1.2. Research Status of Short-Text Sentiment Analysis
(1)In the method based on the sentiment dictionary, Xiao constructed a sentiment dictionary by analyzing the emotional part of speech and the domain words in the topic domain (World Cup, iPhone, and NBA games) in the context of microblogs [18] and proposed a sentiment lexicon-based sentiment analysis strategy. Chen improved the mutual information algorithm [19] and obtained emotional words in microblogs on the Chinese microblog sentiment dictionary constructed in the light of mutual information.(2)In the modus in the light of machine learning, Xie et al. combined sentiment dictionary, context features. and topic features [20] and proposed an SVM-based sentiment classification method. Li and Ji extracted features such as words, negative words, and special symbols to construct an SVM model and a CRF model to perform sentiment analysis on microblog data [21] and concluded that the appropriate choice should be made under different circumstances. Conclusions of the model.(3)In the method based on deep learning, Zhou integrated part-of-speech features and word embedding features in the research on sentiment classification of product reviews [7]. The experiments are higher than the traditional text convolutional neural network. Chen proposed a microblog using part-of-speech features of emotional words and learning more hidden information [22]. The experiments verified the proposed model is robust to different data.Because the short text is relatively short, it will bring about the problem of lack of text semantics, which brings challenges to the short-text sentiment analysis. Although the existing short-text sentiment analysis methods have done some feature extraction, feature selection, and model selection, many works still do not fully consider the context of short texts and deeply dissect semantic features. Some new words may not be recognized in the word segmentation stage. In order to improve the shortcomings of existing methods in feature selection, this paper extracts shallow learning features such as emotional part of speech, location information and dependencies of words from short texts, as well as deep learning features such as word vector features, convolutional neural network features, and emotional attention features. Learning features enrich the textual feature representation of short texts.

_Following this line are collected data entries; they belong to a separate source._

-- ==== Sys2Proof/Laws/State.lean ====
section
/-!
SUPPORT. What each setter of State leaves in each field.
-/

set_option Elab.async false

namespace Sys2Proof.Machine
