theorem selecting_touch (readB : NorRead) (s : State) : Touch 0x400000010 (s.put F.sealStatStable 1) (selecting readB s) :=
  readByB_touch rfl (Touch.refl _ _)

theorem selecting_canonical {s : State} (hc : s.Canonical) (readB : NorRead) : (selecting readB s).Canonical :=
  (selecting_touch readB s).canon (State.canonical_put hc _ _)

theorem safeBytes_selecting (readB : NorRead) (s : State) (b slot : Nat) :
    (selecting readB s).safeBytes b slot = s.safeBytes b slot := by
  have h : (selecting readB s).nor = s.nor := ((selecting_touch readB s).nor rfl).trans (put_nor _ _ _)
  rw [State.safeBytes, State.norBytes, h, State.safeBytes, State.norBytes]

theorem selectBy_put (slot : Nat) (code : BitVec 8) (blind : Bool) {s : State} (hc : s.Canonical) (v : Nat) :
    selectBy slot code blind (s.put F.sealStatStable v) = selectBy slot code blind s := by
  have hid : (s.put F.sealStatStable v).nodeId = s.nodeId := by
    rw [State.nodeId, State.get_put_ne hc rfl rfl, State.nodeId]
  exact selectBy_congr (put_nor _ _ _) (put_tt _ _ _) hid slot code blind

/-- Both channels take a valid copy: before the events of the selection. -/
def selectionTaken (cfg : List Byte) (copy slot : Nat) (s : State) : State :=
  (safeInstall cfg (noteSelection copy slot 0 (leAt cfg 8 4) s)).put F.safeStatSealSafe 0

/-- The selection's rewriting of the other copy (R405). -/
def selectionRepair (cfg : List Byte) (copy slot : Nat) (s : State) : State :=
  if copy = 1 then s.withSafe { s.safe with repair := some slot }
  else if s.safeVerdict 1 slot = 0 then s
  else norWrite (safeCopy 1 slot) cfg s

theorem selectionRepair_touch (cfg : List Byte) (copy slot : Nat) (s : State) :
    Touch 0x30020000 s (selectionRepair cfg copy slot s) := by
  unfold selectionRepair
  split
  · exact State.withSafe_touch rfl (Touch.refl _ _)
  · split
    · exact Touch.refl _ _
    · exact norWrite_touch rfl (Touch.refl _ _)

theorem Selected.selectionRepair {cfg : List Byte} {r : Nat} {s : State} (h : Selected cfg r s) (bs : List Byte)
    (copy slot : Nat) : Selected cfg r (selectionRepair bs copy slot s) := by
  unfold Machine.selectionRepair
  split
  · exact h.repair _
  · split
    · exact h
    · exact h.norWrite _ _

/-- SEAL_SAFE clears with a valid copy. -/
theorem get_selectionTaken {s : State} (hc : s.Canonical) (cfg : List Byte) (copy slot : Nat) :
    (selectionTaken cfg copy slot s).get F.safeStatSealSafe = 0 :=
  State.get_put (Selected.of_install hc cfg copy slot _ (by decide)).canon rfl 0

/-- A selection in which both channels take a valid copy. -/
theorem selectCfg_valid {s : State} (hc : s.Canonical) {readB : NorRead} {a b : Nat × Nat} {slot : Nat}
    (hslot : s.safe.code.toNat % 8 = slot) (ha : selectCopy slot s = a) (hb : selectCopyB (decide (readB = .bad)) s = b)
    (hr : bothResults a b (slot == s.safe.sealB.toNat % 8) = 0) :
    Selected (s.safeBytes a.1 slot) 0 (selectCfg readB (s.put F.sealStatStable 1)) ∧
      (selectCfg readB (s.put F.sealStatStable 1)).flag F.safeStatSealSafe = false ∧
      (selectCfg readB (s.put F.sealStatStable 1)).raised 0x071 4 = true := by
  have ha' : selectCopy slot (s.put F.sealStatStable 1) = a := (selectBy_put _ _ _ hc _).trans ha
  have hb' : selectCopyB (decide (readB = .bad)) (s.put F.sealStatStable 1) = b := (selectBy_put _ _ _ hc _).trans hb
  generalize hcfg : s.safeBytes a.1 slot = cfg
  have hcan := selecting_canonical hc readB
  have e : ∃ ws, selectCfg readB (s.put F.sealStatStable 1) = refreshSlots (raise 0x071 4 7 ws
      (selectionRepair cfg a.1 slot (safeFaultCode (sealFaultCode (selectionTaken cfg a.1 slot (selecting readB s)))))) := by
    refine ⟨[slot + 2 ^ 8 * a.1, leAt cfg 8 4] ++ nameWords cfg 0x00C, ?_⟩
    unfold selectCfg
    simp only [put_safe, hslot, ha', hb', hr, if_true]
    rw [← hcfg, ← safeBytes_selecting readB s]
    rfl
  obtain ⟨ws, e⟩ := e
  have ht : Selected cfg 0 (selectionTaken cfg a.1 slot (selecting readB s)) :=
    (Selected.of_install hcan cfg a.1 slot _ (by decide)).put rfl rfl 0
  have hf := ht.faultCodes.selectionRepair cfg a.1 slot
  have hev := hf.raise 0x071 4 7 ws
  have hfault : Touch 0x100 (selectionTaken cfg a.1 slot (selecting readB s))
      (safeFaultCode (sealFaultCode (selectionTaken cfg a.1 slot (selecting readB s)))) :=
    safeFaultCode_touch rfl (sealFaultCode_touch rfl (Touch.refl _ _))
  rw [e]
  refine ⟨hev.refreshSlots, ?_, ?_⟩
  · rw [State.flag, get_refreshSlots hev.canon rfl rfl, (raise_eventTouch _ _ _ _ _).get (by decide),
      (selectionRepair_touch _ _ _ _).get (by decide), hfault.get (by decide), get_selectionTaken hcan]
    rfl
  · exact (Up.touch (refreshSlots_slotTouch _) rfl).raw hev.canon _ _ (raised_raise hf.canon _ _ (by decide) _)

/-- A selection in which the channels take no copy, or not the same one. -/
theorem selectCfg_invalid {s : State} (hc : s.Canonical) (hp : s.part.safety = true) {readB : NorRead} {a b : Nat × Nat}
    {slot r : Nat} (hslot : s.safe.code.toNat % 8 = slot) (ha : selectCopy slot s = a)
    (hb : selectCopyB (decide (readB = .bad)) s = b) (hr : bothResults a b (slot == s.safe.sealB.toNat % 8) = r)
    (hne : r ≠ 0) : Selected [] r (selectCfg readB (s.put F.sealStatStable 1)) ∧
      (selectCfg readB (s.put F.sealStatStable 1)).lastingCode 0x071 = 0x40 ∧
      (selectCfg readB (s.put F.sealStatStable 1)).raised 0x071 5 = true := by
  have ha' : selectCopy slot (s.put F.sealStatStable 1) = a := (selectBy_put _ _ _ hc _).trans ha
  have hb' : selectCopyB (decide (readB = .bad)) (s.put F.sealStatStable 1) = b := (selectBy_put _ _ _ hc _).trans hb
  have hlt : r < 256 := by
    rw [← hr, ← ha]
    exact bothResults_lt (selectBy_le _ _ _ _) _
  have hcan : (safeAllOff (selecting readB s)).Canonical :=
    (safeAllOff_touch (M := 0x20000000) rfl (Touch.refl _ _)).canon (selecting_canonical hc readB)
  have e : selectCfg readB (s.put F.sealStatStable 1) = refreshSlots (raise 0x071 5 7 [a.2, b.2] (safeFaultCode (sealFaultCode
      (safeInstall [] (noteSelection a.1 slot r 0 (safeAllOff (selecting readB s))))))) := by
    unfold selectCfg
    simp only [put_safe, hslot, ha', hb', hr, if_neg hne]
    rfl
  have ht : Selected [] r (safeInstall [] (noteSelection a.1 slot r 0 (safeAllOff (selecting readB s)))) :=
    Selected.of_install hcan [] a.1 slot 0 hlt
  have hpart : (safeInstall [] (noteSelection a.1 slot r 0 (safeAllOff (selecting readB s)))).part.safety = true := by
    have h : Touch 0x40000000020000010 (selecting readB s)
        (safeInstall [] (noteSelection a.1 slot r 0 (safeAllOff (selecting readB s)))) :=
      safeInstall_touch rfl (noteSelection_touch rfl (safeAllOff_touch rfl (Touch.refl _ _)))
    rw [h.part, (selecting_touch readB s).part, put_part, hp]
  have hf := ht.faultCodes
  have hev := hf.raise 0x071 5 7 [a.2, b.2]
  rw [e]
  refine ⟨hev.refreshSlots, ?_, ?_⟩
  · rw [lastingCode_congr ((refreshSlots_slotTouch _).lasting rfl), lastingCode_congr ((raise_eventTouch _ _ _ _ _).lasting rfl)]
    exact lastingCode_faultCodes hpart ht.cfg_eq
  · exact (Up.touch (refreshSlots_slotTouch _) rfl).raw hev.canon _ _ (raised_raise hf.canon _ _ (by decide) _)

end Sys2Proof.Machine
end

section
/-!
The inputs of the safety functions (R2, R399, R401, R403, R405, R406, R409).
-/

namespace Sys2Proof.Machine

/-! A part without the safety functions (R2). -/

theorem safePins_of_not_safety {s : State} (h : s.part.safety = false) (c : SafetyCh) (k : Nat) :
    s.soPin c k = false ∧ s.chnPin c = false ∧ s.tpPin k = false := by
  simp [State.soPin, State.chnPin, State.tpPin, State.safePinsLive, h]

theorem chainInput_of_not_safety {s : State} (h : s.part.safety = false) (a b : Bool) : chainInput a b s = s := by
  simp [chainInput, h]

theorem exec_parcelReceive (p : List Byte) (s : State) : exec (.parcelReceive p) s = .next (parcelIn p s) := rfl

theorem exec_chainInputChange (a b : Bool) (s : State) : exec (.chainInputChange a b) s = .next (chainInput a b s) := rfl

theorem exec_chainDarkPulse (c : SafetyCh) (ok : Bool) (s : State) :
    exec (.chainDarkPulse c ok) s = .next (chainPulse c ok s) := rfl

In the near future, deep learning has also been widely used in sentiment analysis of short texts. Its concept comes from the research of artificial neural network. Its purpose is to explain the feature information existing in the data by imitating the thinking structure and learning mechanism of the human brain and build a neural network for machine analysis and learning. Compared with the use of nonlinear network structure to make up for the shortcomings of the algorithm, it also has the following two shortcomings:(1)In deep learning, the amount of training data is required by the model. When the scale of the model is large enough, the connection between short-text data can be fully captured. However, in most cases, facing the problem of short-text sentiment orientation classification and other classification problems, sufficient training data cannot be found, and a lot of data are manually annotated, and the model is difficult to achieve optimal, which is common in the industry.(2)Due to the “black box” nature of the features learned by the deep schooling network model, it is difficult to fundamentally find out where the learned features come from, and it is also difficult to explain the specific meaning of the learned features.

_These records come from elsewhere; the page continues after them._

-- ==== Sys2Proof/Machine/Bits.lean ====
section
/-! DEFINITION. Bit fields, little-endian fields over bytes, saturating counts, and sparse stores kept in one canonical form. -/

namespace Sys2Proof.Machine

/-- Bits `lo … lo + w - 1` of a natural number read as a little-endian bit string (R10). -/
def bitsN (v lo w : Nat) : Nat := v / 2 ^ lo % 2 ^ w

/-- Bit `i` of `v`. -/
def bitN (v i : Nat) : Bool := v / 2 ^ i % 2 == 1

/-- `v` with bits `lo … lo + w - 1` replaced by `x`. -/
def putN (v lo w x : Nat) : Nat := v - bitsN v lo w * 2 ^ lo + x % 2 ^ w * 2 ^ lo

/-- The signed value of a `w`-bit two's complement number. -/
def signedN (w v : Nat) : Int :=
  if v % 2 ^ w < 2 ^ (w - 1) then (v % 2 ^ w : Nat) else (v % 2 ^ w : Nat) - (2 ^ w : Nat)

/-- The `w`-bit two's complement encoding of an integer. -/
def encodeInt (w : Nat) (x : Int) : Nat := (x % ((2 ^ w : Nat) : Int)).toNat

/-- Ceiling division. -/
def cdiv (a b : Nat) : Nat := (a + b - 1) / b

/-- `a` rounded up to a multiple of `b`. -/
def roundUp (a b : Nat) : Nat := cdiv a b * b

/-- A count that stops at its largest `w`-bit value. -/
def satAdd (w a b : Nat) : Nat := min (a + b) (2 ^ w - 1)

/-- The number of set bits among the low `n` bits of `v`. -/
def popCount : Nat → Nat → Nat
  | 0, _ => 0
  | n + 1, v => v % 2 + popCount n (v / 2)

/-- The indices below `n` of the set bits of `v`, rising. -/
def setBits (n v : Nat) : List Nat := (List.range n).filter (fun i => bitN v i)

/-- The natural number that a byte list spells, lowest byte first (R9). -/
def leBytes : List Byte → Nat
  | [] => 0
  | b :: bs => b.toNat + 256 * leBytes bs

/-- The low `n` bytes of `v`, lowest first (R9). -/
def toLe : Nat → Nat → List Byte
  | 0, _ => []
  | n + 1, v => BitVec.ofNat 8 v :: toLe n (v / 256)

/-! ### Sparse stores: association lists with strictly rising keys -/

/-- The value stored under a key, if any. -/
def sget {α : Type} (k : Nat) : List (Nat × α) → Option α
  | [] => none
  | (k', v) :: r => if k = k' then some v else sget k r

/-- Store a value under a key, keeping the keys rising. -/
def sput {α : Type} (k : Nat) (v : α) : List (Nat × α) → List (Nat × α)
  | [] => [(k, v)]
  | (k', v') :: r =>
    if k < k' then (k, v) :: (k', v') :: r
    else if k = k' then (k, v) :: r
    else (k', v') :: sput k v r

/-- Remove a key. -/
def sdel {α : Type} (k : Nat) (l : List (Nat × α)) : List (Nat × α) := l.filter (fun x => x.1 != k)

/-- The value under a key, or a default. -/
def sgetD {α : Type} (k : Nat) (d : α) (l : List (Nat × α)) : α := (sget k l).getD d

/-- Update the value under a key, starting from a default where none is stored. -/
def smod {α : Type} (k : Nat) (d : α) (f : α → α) (l : List (Nat × α)) : List (Nat × α) :=
  sput k (f (sgetD k d l)) l

/-- The keys of a store rise strictly. -/
def rising {α : Type} : List (Nat × α) → Bool
  | [] => true
  | [_] => true
  | (a, _) :: (b, v) :: r => decide (a < b) && rising ((b, v) :: r)

/-- Add an element to a set kept as a list without repeats. -/
def insertNew {α : Type} [DecidableEq α] (a : α) (l : List α) : List α := if a ∈ l then l else l ++ [a]

/-- Sum of a list of naturals. -/
def sumN (l : List Nat) : Nat := l.foldl (· + ·) 0

/-- The element of a list at an index, or a default. -/
def nthD {α : Type} (l : List α) (i : Nat) (d : α) : α := (l[i]?).getD d

/-- The lowest number below a bound that a list does not hold. -/
def firstFree (used : List Nat) (n : Nat) : Option Nat := (List.range (min n (used.length + 1))).find? (fun i => decide (i ∉ used))

/-- The first index at which a predicate holds. -/
def findIdxN {α : Type} (p : α → Bool) : Nat → List α → Option Nat
  | _, [] => none
  | i, a :: r => if p a then some i else findIdxN p (i + 1) r

end Sys2Proof.Machine
end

2. Relevant Theoretical Basis and Technical Introduction
In recent years, the analysis and mining of time series data have been gradually applied to many fields. Natural language processing is a typical application [23–26]. In the research of many scholars in the scope of natural language processing, the text sentiment analysis task has two important steps. The first is to convert the text information into coded information that can be recognized by the computer, and the second is to analyze the sentiment tendency of the text. Since the words in the text cannot be directly fed into the network model, the first task is to convert the text into a digital representation. The word vector is to map the words in the text into a digital vector representation. According to the different encoding methods, word vectors are mainly divided into discrete word vectors and distributed word vectors.
2.1. Text Representation
Natural language is a complex system that expresses a given intention and thought. It is generally composed of words and punctuation marks. One, two or more words are spliced into a word, and several words are connected to form a sentence. After continuous combination, it forms paragraphs and chapters. Unlike humans, machines cannot directly understand the emotional information in language but need to obtain the corresponding information in language by establishing certain rules or models [27], in which only one bit is 1 and the rest are 0. Under the one-hot rule, the words after word segmentation are discretized and mapped to the Euclidean space by the implementation of row vectors, but in large-scale data sets, the vocabulary size of a data set may reach tens of thousands of dimensions or even ten of thousands of dimensions, and vectors at this time will undoubtedly bring huge memory consumption. At the same time, the large-scale vocabulary makes the constructed word vector matrix too sparse, which brings great inconvenience to the feature schooling. In view of the fact that one-hot encoding will have problems such as dimensional disaster, word similarity, and poor model generalization ability in natural language modeling, Google proposed the word2vec model in 2013, also known as the word embedding model. Each position in the model-trained and the general value range is between −10 and 10. Taking “I appreciate one country, two systems” as an example, the 200-dimensional word vector representation is set as shown in Table 1.
2.2. Related Methods of Sentiment Analysis
Sentiment analysis is essentially a text classification problem. Deep learning can learn deep features in data and bring about brilliant bonanza in odd spheres. Therefore, profound learning has also been diffusely used in sentiment decomposition tasks in recent years. Neural networks commonly used in text sentiment decomposition include CNN, recurrent neural networks, and LSTM networks. These networks can better mine the latent information hidden in the text and outperform most custumal machinery schooling methods.
Since RNN adds a loop structure to the traditional neural network, the content of the loop body will be executed at each step, but when the number of historical nodes input to the RNN decreases, the RNN cannot memorize information far from the current node. LSTM is an improved model of RNN. The main improvement is the introduction of three phylums when memorizing information: input gate, forget gate, and output gate. Through these three gates, LSTM can bridle the information passing through the cell and can selectively add information or delete existing information according to the needs of the result, and specific LSTM network structure and internal structure are shown in Figure 1.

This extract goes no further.